Segmentation

In bmmltools.operations.segmentation all the feature segmentation methods are collected. Segmentation methods in this model are assumed to work at voxel level.

RandomForestSegmenter

RandomForestSegmenter is used to produce a segmentation at voxel level by training a random forest in a supervised manner to assign to each voxel a given label.

Transfer function

The segmentation is done by computing a set of feature (see below) from the data to label and train a random forest in order to classify different voxels in different labels, using the valid labels identified by the ClusterValidator after clustering. The feature used are the quantities below:

intensity feature, i.e. the input data convolved with a gaussian kernel (1 feature).
edge features, i.e. the sobolev filter applied to the input data convolved with a gaussian kernel (1 feature).
texture features, i.e. the eigenvalues of the Hessian matrix computed at each voxels computed using the input data convolved with a gaussian kernel (3 features).
directional features, i.e. the elements of the structure matrix computed at each voxel computed using the input data convolved with a gaussian kernel (6 features, see here for more details).

The user can select which feature use or not. All these features are computed at different scales, i.e. by convolving the input data with a gaussian kernel having different \(\sigma\) (scale parameter).

Initialization and parameters

In the layer initialization one have to specify:

the trace on which the this operation act.

The layer parameters of the apply() method are:

patch_shape: (tuple[int]) shape of the patch used to define the valid clusters given in the input 0.
label_type: (str) optional, it can be 'label' or 'RS_label' (for rotationally similar labelling if available).
reference_points: (str) optional, it can be None, 'core_point', 'bilayer_point' or 'boundary_point'. It is kind of point in the patch space used to define the labels on which the random forest classifier is trained. The default value is 'core_point'.
sigma_min: (float) optional, minimum scale at which the features are computes for the training of the random forest classifier.
sigma_max: (float) optional, maximum scale at which the features are computes for the training of the random forest classifier.
n_sigma: (int) optional, number of different scales at which the features for the training of the random forest classifier are computed.
intensity: (bool) optional, if True the “intensity features” are computed and used for the training of the random forest. By “intensity features” the input data convolved with a gaussian kernel having sigma equal to the scale parameters specified by the user is understood.
edge: (bool) optional, if True the “edge features” are computed and used for the training of the random forest. By “edge features” the the Sobolev filter applied to the input data convolved with a gaussian kernel having sigma equal to the scale parameters specified by the user is understood.
texture: (bool) optional, if True the “texture features” are computed and used for the training of the random forest.
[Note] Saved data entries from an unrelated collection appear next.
/-- R240. -/
def execVmpTableMigrate (pair : Nat) (remote : List (BitVec 16)) (s : State) : Host.Outcome State Fault Refusal :=
  .next (takeRequest s pair 0x34 (fun s m =>
    tableCommand pair remote m (migrateCheck s (msgTarget m) (msgBody m))
      (fun s p => migrateEffect (some (msgClient m, pair, msgTag m)) s (msgBody m) p) (fun s _ => respondAccepted s pair m [])))

/-- The migration of a version, with its table. -/
def migrationOf (s : State) (table version : Nat) : Option (EmbTable × TableVersion × Migration) :=
  (embTable s table).bind (fun t => (versionOf t version).bind (fun v => v.migration.map (fun g => (t, v, g))))

def setMigration (s : State) (table version : Nat) (f : Migration → Migration) : State :=
  versionMod s table version (fun v => { v with migration := v.migration.map f })

/-- R240: the new owner applies an image or log entry only when its SEQ exceeds that of its copy. -/
def imageReceive (table version row : Nat) (image : List Byte) (s : State) : State :=
  match migrationOf s table version with
  | none => s
  | some (t, v, g) =>
    match g.rows.findIdx? (· == row) with
    | none => s
    | some i =>
      if g.dst ≠ groupPos s t.group then s
      else
        let a := newSlot s t v g i
        let rs := rowStride t.body
        let meta' := memRead s (a + rs) 8
        if g.held.contains row && decide (fieldN image rs 8 ≤ leNat meta'.bytes) then meta'.st
        else setMigration (memWrite s a (slice image 0 (slotBytes t.body))) table version (fun g => { g with held := if g.held.contains row then g.held else g.held ++ [row] })

/-- R240. -/
def execMigrationImageReceive (table version row : Nat) (image : List Byte) (s : State) : Host.Outcome State Fault Refusal :=
  .next (imageReceive table version row image s)

/-- A migration's cut-over, once its strike has come: the redirect entries are installed (R240). -/
def cutOver (s : State) (table version : Nat) : State :=
  match migrationOf s table version with
    | none => s
    | some (t, v, g) =>
      if g.installed || decide (now s < g.cutover) then s
      else if v.state == .retired then dropMigration s table version
      else versionMod s table version (fun v => { v with redirects := cutRedirects s t v g, migration := some { g with installed := true } })

/-- R240 phase 2: at order 3 of S every member installs the redirect entries. -/
def execMigrationCutOver (table version : Nat) (s : State) : Host.Outcome State Fault Refusal := .next (cutOver s table version)

/-- Order 3 of a strike: table versions and embedding cut-overs named for it (R49). -/
def activateDue (s : State) : State :=
  let t := activateVersions (finishLoads s)
  (t.eng.tables.flatMap (fun x => (x.versions.filter (fun v => v.migration.isSome)).map (fun v => (x.id, v.number)))).foldl
    (fun u p => cutOver u p.1 p.2) t

/-- An activity issued before S that updates the version is still running here. -/
def updatesBefore (s : State) (table version cutover : Nat) : Bool :=
  match runningJob s with
  | none => false
  | some j => j.acts.any (fun a => match a.ref with
    | .step i =>
      let st := stepAt j.plan i
      let pb := stepParams j.plan j.pos st
      st.kind == 0 && st.opcode == 0xF && emTable pb == table && emVersion pb == version && decide (a.start < cutover)
    | .stream _ _ => false)

/-- R240 phase 3: the old owner sends END once S has passed and the updates issued before it have ended. -/
def execMigrationEndSend (table version : Nat) (s : State) : Host.Outcome State Fault Refusal :=
  .next (match migrationOf s table version with
    | none => s
    | some (t, _, g) =>
      if g.installed && !g.endSent && g.src == groupPos s t.group && !updatesBefore s table version g.cutover then
        sendTo (setMigration s table version (fun g => { g with endSent := true })) [memberAt s t g.dst] 5 (.migrationEnd table version)
      else s)

/-- R240: END has arrived at the new owner, which serves from now on; the strikes that records waited count at their engines (R245). -/
def endReceive (table version : Nat) (s : State) : State :=
  match migrationOf s table version with
  | none => s
  | some (t, _, g) =>
    if g.dst == groupPos s t.group && !g.endReceived then
      g.waits.foldl (fun u x => count u (columnKey x.1) 21 (now s - x.2)) (setMigration s table version (fun g => { g with endReceived := true, waits := [] }))
    else s

/-- R240. -/
def execMigrationEndReceive (table version : Nat) (s : State) : Host.Outcome State Fault Refusal := .next (endReceive table version s)

/-- R240: the forwarding window is over; the old owner, once END is sent, frees its slots and counts the migration, and the new owner keeps
the migration until END has come (R241). -/
def execMigrationForwardWindowEnd (table version : Nat) (s : State) : Host.Outcome State Fault Refusal :=
  .next (match migrationOf s table version with
    | none => s
    | some (t, _, g) =>
      let old := g.src == groupPos s t.group
      if g.installed && decide (g.cutover + 8192 ≤ now s) && (!old || g.endSent) && (g.dst != groupPos s t.group || g.endReceived) then
        let s1 := versionMod s table version (fun v => { v with migration := none })
        completeMigration (if old then count s1 devKey 27 1 else s1) g 0x0000
      else s)
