def unpackWork (s : State) (j : Job) (st : PlanStep) : State :=
  let pb := stepParams j.plan j.pos st
  let es := namedEngines j.plan j.pos st
  let dreg := opDesc j st 0
  let base := dsBase dreg
  let first := fieldN pb 0x30 4
  let n := fieldN pb 0x34 4
  withHeader s j st.index base es (fun t hb =>
    let h := parseRegion hb
    let ext := extOperand j st
    if regionSize h != dsShape dreg 0 || extDiffers h ext || (meetsExtension t base h first n && ext != some (h.extBase, h.extEntries)) then headerError t j st.index es
    else
      let a := (List.range n).foldl (unpackOne base (dsBase (opDesc j st 1)) h (canonCodes h.lengths) es first)
        { st := t, ue := false, crc := false, beyond := 0, written := 0, writes := [] }
      setResult a.st j (.step st.index) { ActResult.ok with
        status := if a.ue then 0x0400 else if a.crc then 0x0401 else 0, elems := a.written, words := [n, a.written, a.beyond], writes := a.writes })

/-- R284. -/
def execUnpack (step : Nat) (mismatch : List Nat) (s : State) : Host.Outcome State Fault Refusal :=
  .next (match servedStep s step 0 0x12 with
    | none => s
    | some (j, st) => (packHandover s j st mismatch).getD (unpackWork (clearBad s) j st))

/-- R293: the plan leaves the columns it names to refresh; it changes nothing else. -/
def execRefreshWindow (step : Nat) (s : State) : Host.Outcome State Fault Refusal :=
  .next (match servedStep s step 2 0 with
    | none => s
    | some (j, st) => setResult s j (.step st.index) ActResult.ok)

end Sys2Proof.Machine
end

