/-- Port that a message takes on device d towards e: the active table's on this device; elsewhere the one that R330 gives for the ports that the
devices have reported, or the default route's before they have. (DEDUCED, unsafe: log entry 41.) -/
def hopPort (s : State) (d e : Nat) : Option Nat :=
  let known := if d = s.form.device then routeEntry s e else routeTo s d (reachable s d) e
  let entry := (if bit known.toNat 31 && bits known.toNat 7 0 != 0 then known else defaultRoute s d e).toNat
  (List.range 8).find? (bit (bits entry 7 0))

/-- Strikes of a TIME message from device d to device e (R368). (DEDUCED, unsafe: log entry 41.) -/
def leadTime (s : State) (p : List Byte) (e : Nat) : Nat → Nat → Nat
  | _, 0 => 0
  | d, n + 1 =>
    if d = e then 0
    else match hopPort s d e with
      | none => 0
      | some q =>
        let run := match (groupMembers s (plGroup p)).findIdx? (· == d) with
          | some m => longestRun (weldSlots p m) q (plLength p)
          | none => 0
        (1 + run) + param s 0xC + 1 + (match nextDevice s d q with
          | some d' => leadTime s p e d' n
          | none => 0)

/-- HOLD_LEAD of a plan (R368). (DEDUCED, unsafe: log entry 41.) -/
def planHoldLead (s : State) (p : List Byte) : Nat :=
  let ds := groupMembers s (plGroup p)
  Nat.max 2 (maxNat (ds.flatMap (fun a => ds.map (fun b => leadTime s p b a (s.form.dx + s.form.dy + s.form.dz)))))

/-- Check 13. -/
def checkWeld (s : State) (p : List Byte) : Option Diag :=
  match (plPositions p).find? (fun m => !slotMapOk s p m) with
  | some m => some { Diag.of 8 with sect := sectIndex p 6 m }
  | none =>
    if !(planFlows p).all (flowOk s p) then some { Diag.of 8 with sect := sectIndex p 7 0xFFFF }
    else require (decide (planHoldLead s p ≤ 256)) (Diag.of 8)

/-- Check 14 (R119). -/
def detOk (p : List Byte) : Bool := !(plDet p && (planFlows p).any (·.dynamic))

/-! ### Check 16: streams and refresh (R256, R285, R294) -/

/-- Paths: near-tier stacks 0 to 15, the far tier 16, scratchpad ports from 32 by window. -/
def pathOf (s : State) (a : Nat) : Nat :=
  if a < 2 ^ 40 then nearStack (param s 1) a else if a < scratchBase then 16 else 32 + (a - scratchBase) / 2 ^ 22

def pathCapacity (q : Nat) : Nat := if q < 16 then 640000 else if q = 16 then 281600 else 64000

/-- Lines that n bytes from address a touch. -/
def linesAt (a n : Nat) : List Nat := if n = 0 then [] else (List.range ((a + n - 1) / 64 + 1 - a / 64)).map (fun i => (a / 64 + i) * 64)

/-- Lines on the sequential side of a repeat in one core. (DEDUCED, unsafe: log entry 40.) -/
def seqLines (base : Nat) : List Xfer → List Nat
  | [] => []
  | x :: xs => linesAt base x.len ++ seqLines (base + x.len) xs

/-- Path of every line that repeat j of a record touches, with repetition. -/
def repeatPaths (s : State) (p : List Byte) (m r j : Nat) : List Nat :=
  let h := streamHdr p m r
  let mem (xs : List Xfer) : List Nat := xs.flatMap (fun x => let (_, a, n) := x.inside; linesAt a n)
  let lines := if strKind h ≤ 1 then
      (rankedCores s h).flatMap (fun c =>
        let xs := streamXfers p m r j c.1
        mem xs ++ seqLines (windowBase c.2 + slotBase p (strSlot h) (repeatSet h j)) xs)
    else mem (streamXfers p m r j 0)
  lines.map (pathOf s)

/-- Bytes that repeat j charges to a path. -/
def repeatCharge (s : State) (p : List Byte) (m r j q : Nat) : Nat :=
  let h := streamHdr p m r
  if strForm h = 2 then (if q ≤ 16 then strNentry h * 4160 else 0)
  else 64 * ((repeatPaths s p m r j).filter (· == q)).length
See here for more about this kind of features.
direction: (bool) optional, if True the “direction features” are computed and used for the training of the random forest. See here for more about this kind of features.
N_training_samples_per_label: (int) optional, number of voxels with all the computed features (i.e. number of samples) used to train each estimator (decision tree) of the random forest for each label.
inference_split_shape: (tuple[int]) number of split of the input dataset per dimension used to do the inference. This is needed especially when the input data plus all the features computed cannot fit in RAM.
n_estimators: (int) optional, number of estimators (decision tree) used in the random forest classifier.
save_trained_random_forest: (bool) if True the trained random forest is saved in the trace file folder.

Inputs and outputs

The operation has the following inputs:

input 0

description: Input 3d dataset to segment.

data type: 3d numpy array.

data shape: \((N_z,N_y,N_x)\), where \(N_i\) is the number of voxels along the i-th dimension.

input 1

description: Table containing only the valid clusters and information about the kind of point in the patch space (i.e. the typical output of ClusterValidator).

data type: pandas dataframe.

dataframe shape: \(N \times 10\), where \(N\) is the number of different row contained in the dataframe specified in the input 0.

columns names: Z, Y, X, label, core_point, bilayer_point, z_bilayer, y_bilayer, x_bilayer, boundary_point.

columns description: the first three columns are the z/y/x coordinate in patch space of the feature used to produce the clustering, while the cluster label is saved in the label columns. After that, information about the nature of the the point in the patch space, is indicated with a 1 in the corresponding column (and 0 otherwise).

The operation has the following outputs:

output 0

description: Labelled 3d dataset. Note that 1 is added to all the labels, since 0 is also typically the convention about empty space in the data to segment.

data type: 3d numpy array.

data shape: \((N_z,N_y,N_x)\), where \(N_i\) is the number of voxels along the i-th dimension for the operation input.